Qui dit science-fiction dit futuriste, pas vrai ? Faux : qui dit science-fiction dit science et fiction, c’est tout. Une fiction chevillée à une hypothétique science conjuguée au conditionnel. Plutôt que d’imaginer le futur de notre présent, l’uchronie s’attache ainsi à explorer le futur de notre passé.
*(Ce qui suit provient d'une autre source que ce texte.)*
-- ==== Sys2Proof/Laws/State.lean ====
section
/-! SUPPORT. One lemma per field of the state per update, each true by unfolding, so that no later proof opens a record
update. -/

namespace Sys2Proof.Machine

variable (s : State)

/-! ### setReg -/

@[simp] theorem setReg_mem (x : Reg) (b : Byte) : (s.setReg x b).mem = s.mem := rfl
@[simp] theorem setReg_v (x : Reg) (b : Byte) : (s.setReg x b).v = s.v.set x.val b := rfl
@[simp] theorem setReg_i (x : Reg) (b : Byte) : (s.setReg x b).i = s.i := rfl
@[simp] theorem setReg_pc (x : Reg) (b : Byte) : (s.setReg x b).pc = s.pc := rfl
@[simp] theorem setReg_stack (x : Reg) (b : Byte) : (s.setReg x b).stack = s.stack := rfl
@[simp] theorem setReg_dt (x : Reg) (b : Byte) : (s.setReg x b).dt = s.dt := rfl
@[simp] theorem setReg_st (x : Reg) (b : Byte) : (s.setReg x b).st = s.st := rfl
@[simp] theorem setReg_disp (x : Reg) (b : Byte) : (s.setReg x b).disp = s.disp := rfl
@[simp] theorem setReg_key (x : Reg) (b : Byte) : (s.setReg x b).key = s.key := rfl
@[simp] theorem setReg_fault (x : Reg) (b : Byte) : (s.setReg x b).fault = s.fault := rfl
@[simp] theorem setReg_cfg (x : Reg) (b : Byte) : (s.setReg x b).cfg = s.cfg := rfl
@[simp] theorem setReg_tick (x : Reg) (b : Byte) : (s.setReg x b).tick = s.tick := rfl
@[simp] theorem setReg_rand (x : Reg) (b : Byte) : (s.setReg x b).rand = s.rand := rfl
@[simp] theorem setReg_draws (x : Reg) (b : Byte) : (s.setReg x b).draws = s.draws := rfl
@[simp] theorem setReg_diags (x : Reg) (b : Byte) : (s.setReg x b).diags = s.diags := rfl

/-! ### setRegs -/

@[simp] theorem setRegs_mem (w : Vector Byte 16) : (s.setRegs w).mem = s.mem := rfl
@[simp] theorem setRegs_v (w : Vector Byte 16) : (s.setRegs w).v = w := rfl
@[simp] theorem setRegs_i (w : Vector Byte 16) : (s.setRegs w).i = s.i := rfl
@[simp] theorem setRegs_pc (w : Vector Byte 16) : (s.setRegs w).pc = s.pc := rfl
@[simp] theorem setRegs_stack (w : Vector Byte 16) : (s.setRegs w).stack = s.stack := rfl
@[simp] theorem setRegs_dt (w : Vector Byte 16) : (s.setRegs w).dt = s.dt := rfl
@[simp] theorem setRegs_st (w : Vector Byte 16) : (s.setRegs w).st = s.st := rfl
@[simp] theorem setRegs_disp (w : Vector Byte 16) : (s.setRegs w).disp = s.disp := rfl
@[simp] theorem setRegs_key (w : Vector Byte 16) : (s.setRegs w).key = s.key := rfl
@[simp] theorem setRegs_fault (w : Vector Byte 16) : (s.setRegs w).fault = s.fault := rfl
@[simp] theorem setRegs_cfg (w : Vector Byte 16) : (s.setRegs w).cfg = s.cfg := rfl
@[simp] theorem setRegs_tick (w : Vector Byte 16) : (s.setRegs w).tick = s.tick := rfl
@[simp] theorem setRegs_rand (w : Vector Byte 16) : (s.setRegs w).rand = s.rand := rfl
@[simp] theorem setRegs_draws (w : Vector Byte 16) : (s.setRegs w).draws = s.draws := rfl
@[simp] theorem setRegs_diags (w : Vector Byte 16) : (s.setRegs w).diags = s.diags := rfl

/-! ### setI -/

@[simp] theorem setI_mem (a : Word) : (s.setI a).mem = s.mem := rfl
@[simp] theorem setI_v (a : Word) : (s.setI a).v = s.v := rfl
@[simp] theorem setI_i (a : Word) : (s.setI a).i = a := rfl
@[simp] theorem setI_pc (a : Word) : (s.setI a).pc = s.pc := rfl
@[simp] theorem setI_stack (a : Word) : (s.setI a).stack = s.stack := rfl
@[simp] theorem setI_dt (a : Word) : (s.setI a).dt = s.dt := rfl
@[simp] theorem setI_st (a : Word) : (s.setI a).st = s.st := rfl
@[simp] theorem setI_disp (a : Word) : (s.setI a).disp = s.disp := rfl
@[simp] theorem setI_key (a : Word) : (s.setI a).key = s.key := rfl
@[simp] theorem setI_fault (a : Word) : (s.setI a).fault = s.fault := rfl
@[simp] theorem setI_cfg (a : Word) : (s.setI a).cfg = s.cfg := rfl
@[simp] theorem setI_tick (a : Word) : (s.setI a).tick = s.tick := rfl
@[simp] theorem setI_rand (a : Word) : (s.setI a).rand = s.rand := rfl
@[simp] theorem setI_draws (a : Word) : (s.setI a).draws = s.draws := rfl
@[simp] theorem setI_diags (a : Word) : (s.setI a).diags = s.diags := rfl

/-! ### setPc -/

@[simp] theorem setPc_mem (a : Word) : (s.setPc a).mem = s.mem := rfl
@[simp] theorem setPc_v (a : Word) : (s.setPc a).v = s.v := rfl
@[simp] theorem setPc_i (a : Word) : (s.setPc a).i = s.i := rfl
@[simp] theorem setPc_pc (a : Word) : (s.setPc a).pc = a := rfl
@[simp] theorem setPc_stack (a : Word) : (s.setPc a).stack = s.stack := rfl
@[simp] theorem setPc_dt (a : Word) : (s.setPc a).dt = s.dt := rfl
@[simp] theorem setPc_st (a : Word) : (s.setPc a).st = s.st := rfl
@[simp] theorem setPc_disp (a : Word) : (s.setPc a).disp = s.disp := rfl
@[simp] theorem setPc_key (a : Word) : (s.setPc a).key = s.key := rfl
@[simp] theorem setPc_fault (a : Word) : (s.setPc a).fault = s.fault := rfl
@[simp] theorem setPc_cfg (a : Word) : (s.setPc a).cfg = s.cfg := rfl
@[simp] theorem setPc_tick (a : Word) : (s.setPc a).tick = s.tick := rfl
@[simp] theorem setPc_rand (a : Word) : (s.setPc a).rand = s.rand := rfl
@[simp] theorem setPc_draws (a : Word) : (s.setPc a).draws = s.draws := rfl
@[simp] theorem setPc_diags (a : Word) : (s.setPc a).diags = s.diags := rfl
Parmi ces rétro-futurs nous pourrons citer le cyberpunk, futur prenant ses racines au début des années 80, le dieselpunk remontant quant à lui aux années 50-60 et incarné par la série Fallout ou encore le steampunk s’arrêtant à la révolution industrielle.
En un sens, la mode rétro du jeu indé pourrait constituer une sorte d’uchronie : à quoi ressemblerait le jeu vidéo des années 2010 si la technique n’avait pas évoluée ? Si nous en étions resté aux pixels et musiques 8bits ? On pourrait reprocher à cette assertion qu’à aucun moment le jeu indé ne pose d’hypothèse, et que ces jeux vidéos existant bel et bien, l’uchronie se fait performative, ce qui revient à dire qu’elle n’a plus aucune valeur de science-fiction. C’est tout à fait vrai de manière générale, mais certaines productions présentent pourtant une véritable démarche uchronique, en voici donc une sélection non exhaustive, classée en sous-genres purement fictifs.
L’analogicpunk
L’analogicpunk ne fait pas référence à la télévision analogique, celle-ci n’ayant disparu de l’hexagone que l’an passé, mais aux calculateurs analogiques, ancêtres des ordinateurs permettant de calculer des mesures physiques (voltmètres, oscilloscopes...). C’est sur l’écran d’un calculateur analogique qu’apparut un des premiers jeu vidéo de l’histoire : Tennis for two, simulation de tennis sur oscilloscope présentée en 1958. L’analogicpunk prend donc ses racines en cette année et cherche à imaginer un jeu vidéo qui aurait continué à exploiter ces appareils. Sin Car de Kenta Cho en est un exemple frappant : dans cette simulation de course, le joueur est amené à diriger une voiture de manière à lui faire éviter les obstacles et à collecter des bonus. Seulement, le véhicule n’est pas contrôlé directement : il suit la trajectoire d’une sinusoïde. Le joueur ne pourra alors que modifier la fréquence de cette sinusoïde à l’aide de sa souris, qui pourrait parfaitement être remplacée par une molette mécanique. Pour parfaire l’illusion analogique, Sin Car s’attache à reproduire jusque dans ses graphismes l’affichage d’un calculateur avec sa distorsion de l’écran et la représentations des éléments à l’aide de diodes.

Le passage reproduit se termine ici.